Tuesday, July 29, 2008

It Breaks My Heart

Tonight i went to the farmers market.  i went on my own (nathan's in san francisco helping his cousin, and i couldn't get a hold of anyone else), so as i predicted i saw quite a smattering of people, none of whom stayed around very long.  Apparently there's some concert going on tonight (at least that's what Brianna told me), so there were tons of people and the air smelled unpleasantly of smoke.
The event which made this rather dull evening mildly thought-provoking was a) a "Slack sighting" (to be explained) and b) talking to Saylor Garymore again.  A "Slack sighting" is my term of endearment for when i see any of my three neighbors, Brooke, Lindsey, and Jeff Slack.  We used to be really close, but as we get older and busy i see them rarely.  Tonight i saw Lindsey, who i was perhaps the closest to.  Though we don't see much of each other, we still have much history (our childhood, which is all of our life right now) together, so it's always pleasant to see her.  
Option (b) was the thought-provoking aspect of the evening.  Saylor Garymore and I, along with Sam Torre, were best friends in third grade.  I'm talking inseparable.  To this day i have many fond memories of building with lego and talking about star wars with them (yes, nathan, those two loved star wars, so i learned a bit at the time).  They were quirky (especially Saylor) and intelligent and fun to be around.  So we were friends.  Since then i haven't seen them much.  Sam and i talk, and Saylor... just sorta disappeared.  We went to different schools, and hung with different people.  I still see them occasionally though.  Tonight I saw Saylor again for perhaps the first time in two or three years.
Earlier this year Sam and I were reminiscing, and with a laugh he categorized the each of us.  "You know Caity, it's strange that we all used to be such good friends, because we're so different now.  You're like, 'the good girl.'  Do your homework and get the grades and all that.  I'm--"  
"You're smart,"  I interjected.
"But lazy,"  he added.  "I could do stuff if i wanted to... but i don't."  I looked at my old friend sadly and couldn't deny it.
"And Saylor?"  I asked.
He laughed "Saylor's the fuck up."
His description seemed overly critical to me, and it branded into my memory.  Then I spoke to him tonight.
A boy I didn't recognize came and sat by me.  I looked at him and was shocked suddenly with recognition.  "Hey Say!" I said, excited to see him after so long.  But... there was something wrong with his eyes.  They were really blood-shot.  Speaking, his words were slurred, and he seemed very, well, dirty and smelly;  occasionally he would seem to forget i was there and say "i want a cigarette."  Or maybe he was so far gone he didn't care.  I hadn't realized before how far he'd fallen.  The bright, charming boy i remembered was gone, drowning in God knows what kind of hell.  I wish i could have thought of something to say, to remind him who he was, to show him the repulsive creature he'd become....  
But I just smiled sadly at him, trying to convey everything i couldn't find words for to say to the stranger who was once my closest friend.  He didn't see.
It breaks my heart.

4 comments:

Nathan said...

Yeah.
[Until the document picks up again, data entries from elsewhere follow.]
-- ==== Sys2Proof/Machine/Ops.lean ====
section
/-! DEFINITION. Named operations over the state: registers and their fields, counters, time, Paddock words, memories,
interrupts, and the hierarchy of units (R35-R39). -/

namespace Sys2Proof.Machine

abbrev Outcome := Host.Outcome State Fault Refusal

/-- The outcome of a command that names a unit: the next state if the module has the unit. -/
def ofUnit (ok : Bool) (t : State) : Outcome := if ok then .next t else .fault .noSuchUnit

/-! ## Bit fields -/

def Word.get (w : Word) (f : Field) : Nat := (w.toNat / 2 ^ f.lo) % 2 ^ f.len

/-- The word with field `f` replaced by the low bits of `v`. -/
def Word.put (w : Word) (f : Field) (v : Nat) : Word :=
  W (w.toNat - Word.get w f * 2 ^ f.lo + (v % 2 ^ f.len) * 2 ^ f.lo)

/-- The low `n` bits of `v` as a two's complement integer. -/
def sx (n v : Nat) : Int :=
  let u := v % 2 ^ n
  if u < 2 ^ (n - 1) then (u : Int) else (u : Int) - (2 ^ n : Nat)

/-- The low `n` bits of an integer's two's complement form. -/
def ux (n : Nat) (z : Int) : Nat := (z % (2 ^ n : Nat)).toNat

def sat (lo hi z : Int) : Int := if z < lo then lo else if hi < z then hi else z

/-- Saturation to 16 bits. -/
def sat16 (z : Int) : Int := sat (-32768) 32767 z

/-- The bit `i` of a number. -/
def bit (v i : Nat) : Bool := (v / 2 ^ i) % 2 = 1

/-! ## Registers -/

/-- The stored word of the register at address `a`. -/
def State.rd (s : State) (a : Nat) : Word := sparseGet resetWord s.regs a

def State.wr (s : State) (a : Nat) (v : Word) : State := { s with regs := sparseSet resetWord s.regs a v }

/-- Field `f` of the register at `a`. -/
def State.fld (s : State) (a : Nat) (f : Field) : Nat := Word.get (s.rd a) f

def State.on (s : State) (a : Nat) (f : Field) : Bool := s.fld a f ≠ 0

/-- Field `f` as a signed number. -/
def State.sfld (s : State) (a : Nat) (f : Field) : Int := sx f.len (s.fld a f)

def State.setf (s : State) (a : Nat) (f : Field) (v : Nat) : State := s.wr a (Word.put (s.rd a) f v)

def State.setb (s : State) (a : Nat) (f : Field) (b : Bool) : State := s.setf a f (if b then 1 else 0)

/-- A counter register advances by `n`, saturating at its 32 bits. -/
def State.incBy (s : State) (a n : Nat) : State := s.wr a (W (min ((s.rd a).toNat + n) 0xFFFFFFFF))

def State.inc (s : State) (a : Nat) : State := s.incBy a 1

/-- The safety lock of R397 is applied. -/
def State.locked (s : State) : Bool := s.on Reg.MG_STAT Fld.MG_STAT_locked

/-- The bits of a write mask whose range checks fail for word `v`. -/
def blockedBits (v : Word) : List (Field × List (Nat × Nat)) → Nat
  | [] => 0
  | (f, rs) :: cs =>
    let x := Word.get v f
    (if rs.any (fun r => r.1 ≤ x && x ≤ r.2) then 0 else (2 ^ f.len - 1) * 2 ^ f.lo) ||| blockedBits v cs

/-- The word a register holds after a write of `v` by its access codes and range checks (R17, R19, R20). -/
def writeWord (r : RegRow) (locked : Bool) (old v : Word) : Word :=
  let bad := blockedBits v r.chk
  let mask := W ((r.rw ||| (if locked then 0 else r.rwl)) &&& (0xFFFFFFFF ^^^ bad))
  let w1 := (old &&& ~~~mask) ||| (v &&& mask)
  (w1 &&& ~~~(v &&& W r.w1c)) ||| (v &&& W r.w1s)

/-- A write by access codes alone. An offset no chapter defines ignores it (R54). -/
def State.wrReg (s : State) (a : Nat) (v : Word) : State :=
  match regAt a with
  | some (r, _) => s.wr a (writeWord r s.locked (s.rd a) v)
  | none => s

/-- Write only the bits of mask `m`, by access codes and range checks. -/
def State.wrMasked (s : State) (a m : Nat) (v : Word) : State :=
  match regAt a with
  | some (r, _) =>
    let k := fun x => x &&& m
    s.wr a (writeWord { r with rw := k r.rw, rwl := k r.rwl, w1c := k r.w1c, w1s := k r.w1s } s.locked (s.rd a) v)
  | none => s

def fieldMask (f : Field) : Nat := (2 ^ f.len - 1) * 2 ^ f.lo

/-- A write of every field but those of `fs`. -/
def State.wrExcept (s : State) (a : Nat) (fs : List Field) (v : Word) : State :=
  s.wrMasked a (0xFFFFFFFF ^^^ (fs.foldl (fun m f => m ||| fieldMask f) 0)) v

/-- A write of the fields of `fs` alone. -/
def State.wrOnly (s : State) (a : Nat) (fs : List Field) (v : Word) : State :=
  s.wrMasked a (fs.foldl (fun m f => m ||| fieldMask f) 0) v

/-! ## Domain states (spec/20) -/

/-- Domain states: 0 ON, 1 RETENTION, 2 OFF, 3 changing. -/
def State.domain (s : State) (d : Nat) : Nat := s.fld Reg.PWR_STAT ⟨2 * d, 2⟩
def State.domainOn (s : State) (d : Nat) : Bool := s.domain d = 0

/-! ## Time -/

/-- A time-driven event takes place at its due time, never before the present (log 2). -/
def State.reach (s : State) (t : Nat) : State := { s with dtb := max s.dtb t }

/-- 1 µs units of DTB, 24 bits: the ts of a write visible now (R57). -/
def State.us (s : State) : Nat := s.dtb / Config.usCycles % 2 ^ 24

/-- ts of a write that is visible from the next cycle (R58, R73). -/
def State.usNext (s : State) : Nat := (s.dtb + 1) / Config.usCycles % 2 ^ 24

/-- 1 ms system boundaries passed (R33). -/
def State.ms (s : State) : Nat := s.dtb / Config.msCycles

/-- The next 1 ms system boundary after the present. -/
def State.nextMs (s : State) : Nat := (s.ms + 1) * Config.msCycles

def State.dtbLow (s : State) : Word := W (s.dtb % 2 ^ 32)

/-- Divider in force of clock `i`: 0 CPU, 1 SYS, 2 CTL, 3 PER, 4 ADC, 5 BUS (R521). -/
def State.divNow (s : State) (i : Nat) : Nat := s.clk.div.getD i 1

/-- Real time that one CLK_CTL cycle takes by the clocks in force, in eighths of 2.5 ns: its divider by the scale of R526 (R523,
R527). -/
def State.ctlCycle (s : State) : Nat := s.divNow 2 * (2 + s.fld Reg.CLK_STAT Fld.CLK_STAT_scale)

/-- RTC time in eighths of 2.5 ns, and in units of 2.5 ns. -/
def State.rtcFine (s : State) : Int := s.rtcBase + s.cycle * s.dtb
def State.rtc (s : State) : Nat := (s.rtcFine / 8).toNat

/-- A change of the state that leaves the RTC as it is: a jump of DTB, another length of the CLK_CTL cycle, a reset. -/
def State.keepRtc (s : State) (f : State → State) : State :=
  let t := f s
  { t with cycle := t.ctlCycle, rtcBase := s.rtcFine - t.ctlCycle * t.dtb }

def State.setDtb (s : State) (t : Nat) : State := s.keepRtc (fun s => { s with dtb := t })

/-- Time goes on to RTC time `r`. -/
def State.reachRtc (s : State) (r : Nat) : State :=
  let c := max 1 s.cycle
  { s with dtb := max s.dtb (((8 * r : Nat) - s.rtcBase + (c - 1 : Nat)) / (c : Int)).toNat }

/-- CLK_CTL cycles of a real time given in units of 2.5 ns. -/
def State.realTime (s : State) (t : Nat) : Nat := t * 8 / max 1 s.cycle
I know how that goes.
*sigh*

Bob and Lilly said...

That's really sad... sometimes it seems like there is nothing you can do about people and their decisions. I get so frustrated about it, but I guess that doesn't really help anything.

Bob and Lilly said...

And to respond to your comment...
Thank you! :D And I went to Newport Beach haha I probably should have said that somewhere.

Christine said...

Two years ago-ish or so, I saw him at the Plaza ampitheater, and he sat on his skateboard and it broke in half. I later told my sister (she'd previously described him to me) and we had a good laugh. Sorry if that was insensitive, I just saw the name and felt like sharing.